» Action item
Copy each line containing the word "signal" from the records that follow, please.

» The data

-- ==== Sys2Proof/Tests/Slice0.lean ====
section
/-! SUPPORT. The tests: values of the spec's own functions, ill-formed commands refused, and for every statement with hypotheses states and operands that meet them. -/
set_option Elab.async false
namespace Sys2Proof.Tests
open Sys2Proof Sys2Proof.Machine

/-! ## States that the tests share -/

/-- The time unit, changed. -/
def onTim (f : Tim → Tim) (s : State) : State := { s with tim := f s.tim }

/-- The device right after reset, its boot parts changed. -/
def onBoot (f : Boot → Boot) (s : State) : State := { s with boot := f s.boot }

/-- Held in reset. -/
def sHeld : State := { State.reset with boot := { State.reset.boot with inReset := true } }

/-- The row of a register. -/
def rowOf (p off : Nat) : RegRow := (regAt p off).getD (reg1 0 .ro)
/-! ## Time -/

/-- The servo in mode OFFSET with an input that waits. -/
def sServo : State := onTim (fun t => { t with pendOfs := some 4096 }) (wr pgTim 0x114 0x00401011 State.reset)
def sServoIn (st : ServoState) : State := onTim (fun t => { t with servo := st }) State.reset
def sRefPend : State := onTim (fun t => { t with refPending := some 2 }) State.reset
def sRefUp : State := onTim (fun t => { t with refStat := 7 }) State.reset
def sRclk : State := wr pgRef 0x10C 0x300000 (wr pgRef 0x108 0x300000 State.reset)
def sPpsIn : State := wr pgRef 0x11C 1 State.reset
def sPpsOut : State := wr pgRef 0x110 1 State.reset
def sPpsLast : State := onTim (fun t => { t with ppsIn := some 0 }) sPpsIn
def sPpsLocked : State := onTim (fun t => { t with servo := .locked }) sPpsIn
def sRun : State := onTim (fun t => { t with run := true, nextIssue := 1 }) State.reset
def sIssued : State := onTim (fun t => { t with issued := some ⟨1, 125000 * 65536, none⟩ }) sRun
/-- N-lane 0 with signal and lock, whose clock recovered-clock output B presents. -/
def sRclkOk : State := setNl 0 (fun _ => { powered := true, signal := true, cdr := true }) (onTim (fun t => { t with sqB := true }) sRclk)
def sTenOut : State := onTim (fun t => { t with servo := .holdover }) (wr pgRef 0x118 3 State.reset)
def sStep : State := onTim (fun t => { t with step := some 65536 }) sRun
def sPpsMode2 : State := wr pgTim 0x114 0x00401012 sPpsIn
/-! ## Ports and lanes -/

/-- Channel 4 enabled at 10 Gb/s, in a port state. -/
def sPort (f : Port → Port) : State := setPort 4 f (wr (licPage 4) 0x08 1 (wr (licPage 4) 0x100 2 State.reset))
def lit : Lane := { powered := true, signal := true, cdr := true, adapt := true }
def sAcquire : State := setNl 4 (fun _ => { powered := true }) (sPort (fun p => { p with st := .acquire }))
def sAnDue : State := wr (licPage 4) 0x100 0x101 (setNl 4 (fun _ => lit) (sPort (fun p => { p with st := .acquire })))
def sAlign : State := sPort (fun p => { p with st := .align })
def sAlignV (n : Nat) : State := wr (licPage 4) 0x108 (w32 n) sAlign
def sUp : State := sPort (fun p => { p with st := .up })
def sPaused : State := sPort (fun p => { p with st := .up, hold := [(0, 0), (7, 9)] })
def sVerify (n : Nat) : State := sPort (fun p => { p with st := .up, verify := 2, tries := n })
def sFl (st : Nat) : State := setFl 255 (fun _ => { lit with st := st }) State.reset
def sBl (st : Nat) : State := setBl 7 (fun _ => { lit with st := st }) State.reset
/-- A frame of 200 bytes of class B7 in transmission, with a PAUSE frame that waits behind it. -/
def bulkTx : TxF := { id := 0, cls := 15, done := 0, closed := false, len := 200, mbps := 10000 }
def onWire (f : Port → Port) : State :=
  newFrm { bytes := List.replicate 200 0 } (sPort (fun p => f { p with st := .up, active := true }))
def sBulkTx : State := onWire (fun p => { p with tx := some bulkTx, ctl := [[1]] })
def sCtl : State := onWire (fun p => { p with ctl := [[1, 2], [3]] })
/-- The frame was begun as preemptable, 2 µs ago. -/
def preTx : TxF := { bulkTx with start := .smdS 1, stamp := 0 }
def sBulkPre : State := onTim (fun t => { t with now := 20 * 2 ^ 32, up := 20 * 2 ^ 32 }) (onWire (fun p => { p with tx := some preTx, ctl := [[1]] }))
/-- Two express frames for channel 4 wait, the second of the lower class. -/
def xTo4 (cls order : Nat) : XFrame :=
  { src := 5, contract := 9, bank := 0, cls := cls, maxlen := 1500, mcast := false, copies := [{ dst := .chan 4, cut := false, committed := true, order := order }] }
def sExpTx : State := { newFrm { src := 5, bytes := List.replicate 100 1 } ({ onWire id with lic := { (onWire id).lic with nextFrame := 7 } }) with exp := { State.reset.exp with frames := [(0, xTo4 3 1), (7, xTo4 2 5)] } }
def sUpLit : State := setNl 4 (fun _ => lit) (sPort (fun p => { p with st := .up }))
def sSusp : State := onWire (fun p => { p with susp := some { bulkTx with done := 64, closed := true } })
/-! ## Registers, the lock, the log -/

» Expected answer
/-- N-lane 0 with signal and lock, whose clock recovered-clock output B presents. -/
def sRclkOk : State := setNl 0 (fun _ => { powered := true, signal := true, cdr := true }) (onTim (fun t => { t with sqB := true }) sRclk)
def lit : Lane := { powered := true, signal := true, cdr := true, adapt := true }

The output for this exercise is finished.